theorem accumulators : Accumulators := by
  refine ⟨fun tk d s s1 h => ?_, fun tk f d a s s1 h => ?_, fun s f d a rm => ?_⟩
  · have hr : Runs (.acz tk d) tk 4 (aczOp d) := ⟨rfl, fun _ => rfl⟩
    exact ⟨fun hh => Floats.exec_trap hr h (acz_held hh), fun hh => ⟨Acc.reset, givesWork_of hr h (acz_gives hh), rfl,
      array_reset, fun _ _ => rfl, rfl, fun _ _ => ⟨rfl, rfl⟩⟩⟩
  · intro v rm trap
    have hr : Runs (.acnv tk f d a) tk 4 (acnvOp f d a) := ⟨rfl, fun _ => rfl⟩
    exact ⟨fun hl => Floats.exec_trap hr h (acnv_illegal hl), fun hl hf => Floats.exec_trap hr h (acnv_format hl hf),
      fun hl hf hb => Floats.exec_trap hr h (acnv_large hl hf hb), fun hl hf h1 h2 => givesWork_of hr h (acnv_gives hl hf h1 h2)⟩
  · intro v t acc hl hf _ _ hp hs
    refine ⟨_, acnvWork_clean s f.toNat d.toNat a.toNat rm hp hs, fun i j hi hj => ?_, rfl, rfl, sums_withSums_trueSums .., rfl,
      fun i hi => ?_⟩
    · have hk : i * shpCols v + j < shpRows v * shpCols v :=
        calc i * shpCols v + j < i * shpCols v + shpCols v := by omega
          _ = (i + 1) * shpCols v := (Nat.succ_mul _ _).symm
          _ ≤ _ := Nat.mul_le_mul_right _ hi
      have hc := codes_packed (y := narrowedTile s f.toNat d.toNat a.toNat rm) hl (by rw [hf]; rfl)
        (length_narrowedElems s f.toNat d.toNat a.toNat rm) hk
      rw [getD_narrowedElems _ _ _ _ _ hi hj, hf] at hc
      exact hc
    · exact (lookupD_sparse ..).trans (if_pos hi)

/-- Settles O52: the tile registers and the accumulators, instruction by instruction. -/
theorem tilesAndAccumulators : Obligations.TilesAndAccumulators := ⟨tileRegisters, accumulators⟩

end Sys2Proof.Tiling
end

section
/-! SUPPORT. The matrix multiplies (R337, R348, R351). -/

namespace Sys2Proof.Products

open Sys2Proof Sys2Proof.Machine Sys2Proof.Spec Sys2Proof.Integer Sys2Proof.Tiling Sys2Proof.Streaming

/-! mma and mma.nc (R348). -/

section Single

variable {s : State} {check : Bool} {d : AReg} {a b : TReg}

theorem mma_shape {o r : Nat} (h : s.expected.mulBad d.toNat a.toNat b.toNat check = some (o, r)) (hr : r ≠ 0) :
    mmaOp check d a b s = .trap 0x11 (BitVec.ofNat 64 (o * 256 + r)) := by
  simp only [mmaOp, h, mulTrap, if_neg hr, tileShape]

theorem mma_stale {o : Nat} (h : s.expected.mulBad d.toNat a.toNat b.toNat check = some (8 + o, 0)) :
    mmaOp check d a b s = .trap 0x12 (BitVec.ofNat 64 o) := by
  simp only [mmaOp, h, mulTrap, if_true, Nat.add_sub_cancel_left]

theorem mma_gives (h : s.expected.mulBad d.toNat a.toNat b.toNat check = none) :
    mmaOp check d a b s = .done (s.giveWork (.mul check d.toNat a.toNat b.toNat)) := by
  simp only [mmaOp, h]

end Single

/-! mmag and mmag.nc: the table (R351). -/

/-- An entry of a group row table, by its number. -/
def tableEntry (ws : List Word) (j : Nat) : Nat := (ws.getD (j / 2) 0#64).toNat / 2 ^ (32 * (j % 2)) % 2 ^ 32

/-- Tile register and rows of each group. -/
def groupsOf (g : Nat) (ws : List Word) : List (Nat × Nat) :=
  (List.range g).map (fun j => (tableEntry ws j / 256 % 8, tableEntry ws j % 128))

/-- No reserved bit of an entry is set. -/
def EntriesPlain (g : Nat) (ws : List Word) : Prop := ∀ j, j < g → tableEntry ws j / 2048 = 0 ∧ tableEntry ws j / 128 % 2 = 0

theorem tableEntries_eq (g : Nat) (ws : List Word) : tableEntries g ws = (List.range g).map (tableEntry ws) :=
  List.map_congr_left fun j _ => by
    rw [Bulk.bits_eq, tableEntry, show 32 * (j % 2) + 31 + 1 - 32 * (j % 2) = 32 by omega]

theorem groups_eq (g : Nat) (ws : List Word) :
    (tableEntries g ws).map (fun e => (bits e 10 8, bits e 6 0)) = groupsOf g ws := by
  rw [tableEntries_eq, List.map_map]
  refine List.map_congr_left fun j _ => ?_
  show (bits (tableEntry ws j) 10 8, bits (tableEntry ws j) 6 0) = _
  rw [Bulk.bits_eq, Bulk.bits_eq, Nat.pow_zero, Nat.div_one]
  rfl

theorem entries_reserved (g : Nat) (ws : List Word) :
    (tableEntries g ws).any (fun e => decide (bits e 31 11 ≠ 0) || decide (bits e 7 7 ≠ 0)) = true ↔ ¬ EntriesPlain g ws := by
  have hlt (j : Nat) : tableEntry ws j / 2048 < 2 ^ 21 := by
    have : tableEntry ws j < 2 ^ 32 := Nat.mod_lt _ (by decide)
    omega
  have hb (j : Nat) : bits (tableEntry ws j) 31 11 = tableEntry ws j / 2048 := by
    rw [Bulk.bits_eq]
    exact Nat.mod_eq_of_lt (hlt j)
  have hc (j : Nat) : bits (tableEntry ws j) 7 7 = tableEntry ws j / 128 % 2 := Bulk.bits_eq ..
  simp only [tableEntries_eq, List.any_eq_true, List.mem_map, List.mem_range, exists_exists_and_eq_and, Bool.or_eq_true, decide_eq_true_eq,
    hb, hc, EntriesPlain, not_forall, exists_prop]
  exact exists_congr fun j => and_congr_right fun _ => not_and_or.symm

section Groups

variable {s s2 u : State} {check : Bool} {d : AReg} {a : TReg} {b : Reg} {x : UVal} (hx : s.readU b = .got x s2)
  (hu : u = s2.note x.poison 4)

include hx

theorem mmag_misaligned (h : x.val.toNat % 8 ≠ 0) : mmagOp check d a b s = .trapWith (fun s => s.note x.poison 4) 0x05 x.val := by
  rw [mmagOp, srcU_got hx]
  exact if_pos h

include hu

variable (h8 : x.val.toNat % 8 = 0) (hov : u.hart.storeOverlap [(x.val.toNat, 136)] = false) {w : Word} {p : Bool}
  (hw : u.readTable 1 x.val.toNat = .ok [(w, p)])

include h8 hov hw

theorem mmag_number (h : w.toNat = 0 ∨ 32 < w.toNat) :
    mmagOp check d a b s = .trapWith (fun s => s.note x.poison 4) 0x11 0xFF09#64 := by
  subst hu
  have hbad : (w.toNat / 64 ≠ 0 || w.toNat % 64 = 0 || 32 < w.toNat % 64) = true := by
    simp only [Bool.or_eq_true, decide_eq_true_eq]; omega
  rw [mmagOp, srcU_got hx]
  simp only [h8, hov, hw, ne_eq, not_true_eq_false, if_false, Bool.false_eq_true, List.map_cons, List.getD_cons_zero]
  exact if_pos hbad

variable (h1 : 1 ≤ w.toNat) (h32 : w.toNat ≤ 32) {ws : List (Word × Bool)}
  (hws : u.readTable ((w.toNat + 1) / 2) (x.val.toNat + 8) = .ok ws)

include h1 h32 hws

/-- Once the table is read, its entries decide. -/
theorem mmag_read : mmagOp check d a b s =
    if (tableEntries w.toNat (ws.map Prod.fst)).any (fun e => decide (bits e 31 11 ≠ 0) || decide (bits e 7 7 ≠ 0)) ||
        shpRows (u.mxe.nextShape a.toNat) < ((groupsOf w.toNat (ws.map Prod.fst)).map Prod.snd).foldl (· + ·) 0 then
      .trapWith (fun s => s.note x.poison 4) 0x11 0xFF09#64
    else
      (match (groupRows 0 (groupsOf w.toNat (ws.map Prod.fst))).findSome? (fun (q : Nat × List Nat) =>
          (u.note (p || ws.any Prod.snd) 0).expected.mulBad d.toNat a.toNat q.1 check) with
        | some e => mulTrap e
        | none => Act.done ((u.note (p || ws.any Prod.snd) 0).giveWork
            (.groups check d.toNat a.toNat (groupsOf w.toNat (ws.map Prod.fst))))).noting (fun s => s.note x.poison 4) := by
  subst hu
  have hmod : w.toNat % 64 = w.toNat := Nat.mod_eq_of_lt (by omega)
  have hgood : (w.toNat / 64 ≠ 0 || w.toNat = 0 || 32 < w.toNat) = false := by
    simp only [Bool.or_eq_false_iff, decide_eq_false_iff_not]; omega
  rw [mmagOp, srcU_got hx, ← groups_eq]
  simp only [h8, hov, hw, hmod, hgood, hws, ne_eq, not_true_eq_false, if_false, Bool.false_eq_true, List.map_cons, List.getD_cons_zero]
  rfl

theorem mmag_table (h : ¬ (EntriesPlain w.toNat (ws.map Prod.fst) ∧
    ((groupsOf w.toNat (ws.map Prod.fst)).map Prod.snd).sum ≤ shpRows (u.mxe.nextShape a.toNat))) :
    mmagOp check d a b s = .trapWith (fun s => s.note x.poison 4) 0x11 0xFF09#64 := by
  rw [mmag_read hx hu h8 hov hw h1 h32 hws]
  refine if_pos ?_
  rw [Bool.or_eq_true, entries_reserved, decide_eq_true_eq, ← List.sum_eq_foldl_nat, ← not_le]
  exact not_and_or.mp h

theorem mmag_gives (h : EntriesPlain w.toNat (ws.map Prod.fst) ∧
    ((groupsOf w.toNat (ws.map Prod.fst)).map Prod.snd).sum ≤ shpRows (u.mxe.nextShape a.toNat))
    (hg : ∀ q ∈ groupRows 0 (groupsOf w.toNat (ws.map Prod.fst)),
      (u.note (p || ws.any Prod.snd) 0).expected.mulBad d.toNat a.toNat q.1 check = none) :
    mmagOp check d a b s = .done ((u.note (p || ws.any Prod.snd) 0).giveWork
      (.groups check d.toNat a.toNat (groupsOf w.toNat (ws.map Prod.fst)))) := by
  rw [mmag_read hx hu h8 hov hw h1 h32 hws, if_neg, List.findSome?_eq_none_iff.mpr hg]
  · rfl
  · rw [Bool.or_eq_true, entries_reserved, decide_eq_true_eq, ← List.sum_eq_foldl_nat, ← not_le]
    exact fun hc => hc.elim (fun hn => hn h.1) fun hn => hn h.2

end Groups

theorem mma_of {i : Instr} {tk : Tok} {d : AReg} {a b : TReg} {s s1 : State} {check : Bool} (hr : Runs i tk 4 (mmaOp check d a b))
    (h : Ready i tk s s1) :
    let bad := s1.expected.mulBad d.toNat a.toNat b.toNat check
    (∀ o r, bad = some (o, r) → r ≠ 0 → exec i s = .next (s1.trapNow 0x11 (BitVec.ofNat 64 (o * 256 + r)))) ∧
    (∀ o, bad = some (8 + o, 0) → exec i s = .next (s1.trapNow 0x12 (BitVec.ofNat 64 o))) ∧
    (bad = none → GivesWork i tk s s1 (.mul check d.toNat a.toNat b.toNat) (s1.mulWork check d.toNat a.toNat b.toNat)) :=
  ⟨fun _ _ hb hr0 => Floats.exec_trap hr h (mma_shape hb hr0), fun _ hb => Floats.exec_trap hr h (mma_stale hb),
    fun hb => givesWork_of hr h (mma_gives hb)⟩

/-- An instruction that the choice of a check names, and what runs it. -/
theorem chosen {check : Bool} {i j : Instr} {tk : Tok} {s s1 : State} {body : Bool → State → Act} (hi : Runs i tk 4 (body true))
    (hj : Runs j tk 4 (body false)) (h : check = true → Ready i tk s s1) (h' : check = false → Ready j tk s s1) :
    Runs (if check then i else j) tk 4 (body check) ∧ Ready (if check then i else j) tk s s1 := by
  cases check with
  | true => exact ⟨hi, h rfl⟩
  | false => exact ⟨hj, h' rfl⟩

/-- Settles O6: a multiply checks its operands, or reads its table first, and gives the engine its work. -/
theorem matrixInstructions : Obligations.MatrixInstructions := by
  refine ⟨fun tk d a b s s1 check h h' => ?_, fun tk d a b s s1 s2 x check h h' hx => ?_⟩
  · obtain ⟨hr, hready⟩ := chosen (i := .mma tk d a b) (j := .mmaNc tk d a b) (body := fun c => mmaOp c d a b) ⟨rfl, fun _ => rfl⟩
      ⟨rfl, fun _ => rfl⟩ h h'
    exact mma_of hr hready
  · obtain ⟨hr, hready⟩ := chosen (i := .mmag tk d a b) (j := .mmagNc tk d a b) (body := fun c => mmagOp c d a b) ⟨rfl, fun _ => rfl⟩
      ⟨rfl, fun _ => rfl⟩ h h'
    intro i u
    refine ⟨fun h8 => exec_noted hr hready (mmag_misaligned hx h8), fun h8 hov w p hw => ?_⟩
    intro g
    refine ⟨fun hg => exec_noted hr hready (mmag_number hx rfl h8 hov hw hg), fun h1 h32 ws hws => ?_⟩
    intro entry tab good
    refine ⟨fun hbad => exec_noted hr hready (mmag_table hx rfl h8 hov hw h1 h32 hws hbad), fun hgood => ?_⟩
    intro u1 hq
    exact givesWork_of hr hready (mmag_gives hx rfl h8 hov hw h1 h32 hws hgood hq)

end Sys2Proof.Products
end

section
/-! SUPPORT. What the matrix engine does with a product (R103, R104, R348-R351). -/

namespace Sys2Proof.Products

open Sys2Proof Sys2Proof.Machine Sys2Proof.Spec Sys2Proof.Tiling

/-! A product and the groups of a table, as the engine does them (R348, R351). -/

section Work

variable {s t : State} {check : Bool} {d a b : Nat}

theorem mulWork_some (h : s.multiply d a b (List.range (shpRows (s.mxe.shape a))) check = some t) : s.mulWork check d a b = t := by
  rw [State.mulWork, h]

theorem mulWork_none (h : s.multiply d a b (List.range (shpRows (s.mxe.shape a))) check = none) :
    s.mulWork check d a b = s.cause s.mxRegion 0x40 := by
  rw [State.mulWork, h]

variable {tab : List (Nat × Nat)}

theorem groupWork_some (h : (groupRows 0 tab).foldlM (fun (t : State) q => t.multiply d a q.1 q.2 check)
    (s.modMxe (fun m => { m with groupTable := tab })) = some t) : s.groupWork check d a tab = t := by
  simp only [State.groupWork, h]

theorem groupWork_none (h : (groupRows 0 tab).foldlM (fun (t : State) q => t.multiply d a q.1 q.2 check)
    (s.modMxe (fun m => { m with groupTable := tab })) = none) : s.groupWork check d a tab = s.cause s.mxRegion 0x40 := by
  simp only [State.groupWork, h]

end Work

/-! Operands with nothing under way (R337). -/

theorem streamEnd_free {s : State} {c k : Nat} (h : s.tileFree c k = true) (m : Mxe) : s.streamEnd c m k = m := by
  have hnone : (List.range 24).findSome? (fun i =>
      let x := (s.hartAt (8 * c + 4 + i / 8)).slot (i % 8)
      if x.admitted && x.cmd.any (fun d => decide (d.ep = 16 + k)) then some x else none) = none := by
    refine List.findSome?_eq_none_iff.mpr fun i hi => ?_
    have hi := List.mem_range.mp hi
    simp only [State.tileFree, List.all_eq_true, List.mem_range] at h
    have hk := h (i / 8) (by omega) (i % 8) (Nat.mod_lt _ (by decide))
    exact if_neg (by simpa only [Bool.not_eq_true', Bool.not_eq_true] using hk)
  simp only [State.streamEnd, hnone]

### PROMPT
Nothing but the lines from the start of the data through the line holding "exact ⟨fun hl" should be restated, and each one exactly.

### FINISHED TASK
theorem accumulators : Accumulators := by
  refine ⟨fun tk d s s1 h => ?_, fun tk f d a s s1 h => ?_, fun s f d a rm => ?_⟩
  · have hr : Runs (.acz tk d) tk 4 (aczOp d) := ⟨rfl, fun _ => rfl⟩
    exact ⟨fun hh => Floats.exec_trap hr h (acz_held hh), fun hh => ⟨Acc.reset, givesWork_of hr h (acz_gives hh), rfl,
      array_reset, fun _ _ => rfl, rfl, fun _ _ => ⟨rfl, rfl⟩⟩⟩
  · intro v rm trap
    have hr : Runs (.acnv tk f d a) tk 4 (acnvOp f d a) := ⟨rfl, fun _ => rfl⟩
    exact ⟨fun hl => Floats.exec_trap hr h (acnv_illegal hl), fun hl hf => Floats.exec_trap hr h (acnv_format hl hf),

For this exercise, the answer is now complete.